• _Problem statement_
Transcribe the records below exactly.
(Data provided)
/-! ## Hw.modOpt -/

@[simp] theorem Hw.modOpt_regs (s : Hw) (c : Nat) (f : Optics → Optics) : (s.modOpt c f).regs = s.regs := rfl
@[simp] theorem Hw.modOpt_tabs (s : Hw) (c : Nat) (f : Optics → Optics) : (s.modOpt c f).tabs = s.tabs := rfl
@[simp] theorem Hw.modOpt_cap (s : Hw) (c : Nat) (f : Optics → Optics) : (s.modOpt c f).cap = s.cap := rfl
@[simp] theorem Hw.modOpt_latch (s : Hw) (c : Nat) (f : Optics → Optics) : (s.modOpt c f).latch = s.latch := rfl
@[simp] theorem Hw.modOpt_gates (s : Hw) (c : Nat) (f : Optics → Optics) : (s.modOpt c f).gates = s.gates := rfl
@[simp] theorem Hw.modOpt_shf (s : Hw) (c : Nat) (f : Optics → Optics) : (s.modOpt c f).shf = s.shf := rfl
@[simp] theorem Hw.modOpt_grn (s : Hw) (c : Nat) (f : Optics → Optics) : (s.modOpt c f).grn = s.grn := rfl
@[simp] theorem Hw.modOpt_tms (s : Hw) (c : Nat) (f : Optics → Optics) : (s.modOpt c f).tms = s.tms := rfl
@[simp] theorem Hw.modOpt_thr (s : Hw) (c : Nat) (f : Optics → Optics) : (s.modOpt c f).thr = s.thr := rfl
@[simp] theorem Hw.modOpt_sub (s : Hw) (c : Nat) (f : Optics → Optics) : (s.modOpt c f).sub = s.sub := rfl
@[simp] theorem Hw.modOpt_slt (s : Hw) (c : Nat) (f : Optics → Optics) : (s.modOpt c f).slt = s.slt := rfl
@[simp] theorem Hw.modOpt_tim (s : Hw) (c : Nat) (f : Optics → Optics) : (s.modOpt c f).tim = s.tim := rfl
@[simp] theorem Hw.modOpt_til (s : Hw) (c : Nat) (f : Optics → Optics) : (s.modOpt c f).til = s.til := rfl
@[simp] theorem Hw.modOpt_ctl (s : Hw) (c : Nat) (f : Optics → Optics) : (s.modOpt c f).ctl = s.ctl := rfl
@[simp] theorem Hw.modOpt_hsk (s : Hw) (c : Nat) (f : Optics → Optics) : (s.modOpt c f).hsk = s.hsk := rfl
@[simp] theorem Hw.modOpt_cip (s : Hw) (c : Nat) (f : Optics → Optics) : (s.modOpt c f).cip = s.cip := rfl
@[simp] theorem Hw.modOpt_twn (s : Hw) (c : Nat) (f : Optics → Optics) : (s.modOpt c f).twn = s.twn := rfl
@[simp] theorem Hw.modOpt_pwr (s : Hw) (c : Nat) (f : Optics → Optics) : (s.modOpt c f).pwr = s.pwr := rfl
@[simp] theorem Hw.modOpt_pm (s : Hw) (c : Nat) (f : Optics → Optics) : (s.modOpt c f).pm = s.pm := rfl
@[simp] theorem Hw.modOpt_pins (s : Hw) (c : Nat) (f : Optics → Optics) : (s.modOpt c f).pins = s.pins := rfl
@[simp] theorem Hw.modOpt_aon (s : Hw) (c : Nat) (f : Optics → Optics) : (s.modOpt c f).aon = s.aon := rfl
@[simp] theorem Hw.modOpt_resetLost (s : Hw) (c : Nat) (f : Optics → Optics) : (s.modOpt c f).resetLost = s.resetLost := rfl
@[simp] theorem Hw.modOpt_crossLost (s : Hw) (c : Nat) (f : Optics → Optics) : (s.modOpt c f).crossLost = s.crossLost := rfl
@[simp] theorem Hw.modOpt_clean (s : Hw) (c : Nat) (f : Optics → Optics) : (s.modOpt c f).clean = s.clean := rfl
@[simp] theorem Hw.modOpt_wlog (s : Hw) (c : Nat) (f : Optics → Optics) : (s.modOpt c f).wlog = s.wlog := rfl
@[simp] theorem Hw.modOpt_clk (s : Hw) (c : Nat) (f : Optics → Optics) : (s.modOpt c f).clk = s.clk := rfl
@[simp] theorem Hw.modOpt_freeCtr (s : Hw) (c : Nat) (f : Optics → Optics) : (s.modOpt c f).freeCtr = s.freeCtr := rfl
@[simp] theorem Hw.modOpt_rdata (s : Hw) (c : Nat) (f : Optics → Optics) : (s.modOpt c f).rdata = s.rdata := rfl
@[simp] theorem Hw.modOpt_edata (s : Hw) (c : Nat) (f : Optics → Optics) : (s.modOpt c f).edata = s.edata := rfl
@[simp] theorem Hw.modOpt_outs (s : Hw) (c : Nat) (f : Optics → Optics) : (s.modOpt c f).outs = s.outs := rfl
(End Data provided)
• _Result of this task_
/-! ## Hw.modOpt -/

@[simp] theorem Hw.modOpt_regs (s : Hw) (c : Nat) (f : Optics → Optics) : (s.modOpt c f).regs = s.regs := rfl
@[simp] theorem Hw.modOpt_tabs (s : Hw) (c : Nat) (f : Optics → Optics) : (s.modOpt c f).tabs = s.tabs := rfl
@[simp] theorem Hw.modOpt_cap (s : Hw) (c : Nat) (f : Optics → Optics) : (s.modOpt c f).cap = s.cap := rfl
@[simp] theorem Hw.modOpt_latch (s : Hw) (c : Nat) (f : Optics → Optics) : (s.modOpt c f).latch = s.latch := rfl
@[simp] theorem Hw.modOpt_gates (s : Hw) (c : Nat) (f : Optics → Optics) : (s.modOpt c f).gates = s.gates := rfl
@[simp] theorem Hw.modOpt_shf (s : Hw) (c : Nat) (f : Optics → Optics) : (s.modOpt c f).shf = s.shf := rfl
@[simp] theorem Hw.modOpt_grn (s : Hw) (c : Nat) (f : Optics → Optics) : (s.modOpt c f).grn = s.grn := rfl
@[simp] theorem Hw.modOpt_tms (s : Hw) (c : Nat) (f : Optics → Optics) : (s.modOpt c f).tms = s.tms := rfl
@[simp] theorem Hw.modOpt_thr (s : Hw) (c : Nat) (f : Optics → Optics) : (s.modOpt c f).thr = s.thr := rfl
@[simp] theorem Hw.modOpt_sub (s : Hw) (c : Nat) (f : Optics → Optics) : (s.modOpt c f).sub = s.sub := rfl
@[simp] theorem Hw.modOpt_slt (s : Hw) (c : Nat) (f : Optics → Optics) : (s.modOpt c f).slt = s.slt := rfl
@[simp] theorem Hw.modOpt_tim (s : Hw) (c : Nat) (f : Optics → Optics) : (s.modOpt c f).tim = s.tim := rfl
@[simp] theorem Hw.modOpt_til (s : Hw) (c : Nat) (f : Optics → Optics) : (s.modOpt c f).til = s.til := rfl
@[simp] theorem Hw.modOpt_ctl (s : Hw) (c : Nat) (f : Optics → Optics) : (s.modOpt c f).ctl = s.ctl := rfl
@[simp] theorem Hw.modOpt_hsk (s : Hw) (c : Nat) (f : Optics → Optics) : (s.modOpt c f).hsk = s.hsk := rfl
@[simp] theorem Hw.modOpt_cip (s : Hw) (c : Nat) (f : Optics → Optics) : (s.modOpt c f).cip = s.cip := rfl
@[simp] theorem Hw.modOpt_twn (s : Hw) (c : Nat) (f : Optics → Optics) : (s.modOpt c f).twn = s.twn := rfl
@[simp] theorem Hw.modOpt_pwr (s : Hw) (c : Nat) (f : Optics → Optics) : (s.modOpt c f).pwr = s.pwr := rfl
@[simp] theorem Hw.modOpt_pm (s : Hw) (c : Nat) (f : Optics → Optics) : (s.modOpt c f).pm = s.pm := rfl
@[simp] theorem Hw.modOpt_pins (s : Hw) (c : Nat) (f : Optics → Optics) : (s.modOpt c f).pins = s.pins := rfl
@[simp] theorem Hw.modOpt_aon (s : Hw) (c : Nat) (f : Optics → Optics) : (s.modOpt c f).aon = s.aon := rfl
@[simp] theorem Hw.modOpt_resetLost (s : Hw) (c : Nat) (f : Optics → Optics) : (s.modOpt c f).resetLost = s.resetLost := rfl
@[simp] theorem Hw.modOpt_crossLost (s : Hw) (c : Nat) (f : Optics → Optics) : (s.modOpt c f).crossLost = s.crossLost := rfl
@[simp] theorem Hw.modOpt_clean (s : Hw) (c : Nat) (f : Optics → Optics) : (s.modOpt c f).clean = s.clean := rfl
@[simp] theorem Hw.modOpt_wlog (s : Hw) (c : Nat) (f : Optics → Optics) : (s.modOpt c f).wlog = s.wlog := rfl
@[simp] theorem Hw.modOpt_clk (s : Hw) (c : Nat) (f : Optics → Optics) : (s.modOpt c f).clk = s.clk := rfl
@[simp] theorem Hw.modOpt_freeCtr (s : Hw) (c : Nat) (f : Optics → Optics) : (s.modOpt c f).freeCtr = s.freeCtr := rfl
@[simp] theorem Hw.modOpt_rdata (s : Hw) (c : Nat) (f : Optics → Optics) : (s.modOpt c f).rdata = s.rdata := rfl
@[simp] theorem Hw.modOpt_edata (s : Hw) (c : Nat) (f : Optics → Optics) : (s.modOpt c f).edata = s.edata := rfl
@[simp] theorem Hw.modOpt_outs (s : Hw) (c : Nat) (f : Optics → Optics) : (s.modOpt c f).outs = s.outs := rfl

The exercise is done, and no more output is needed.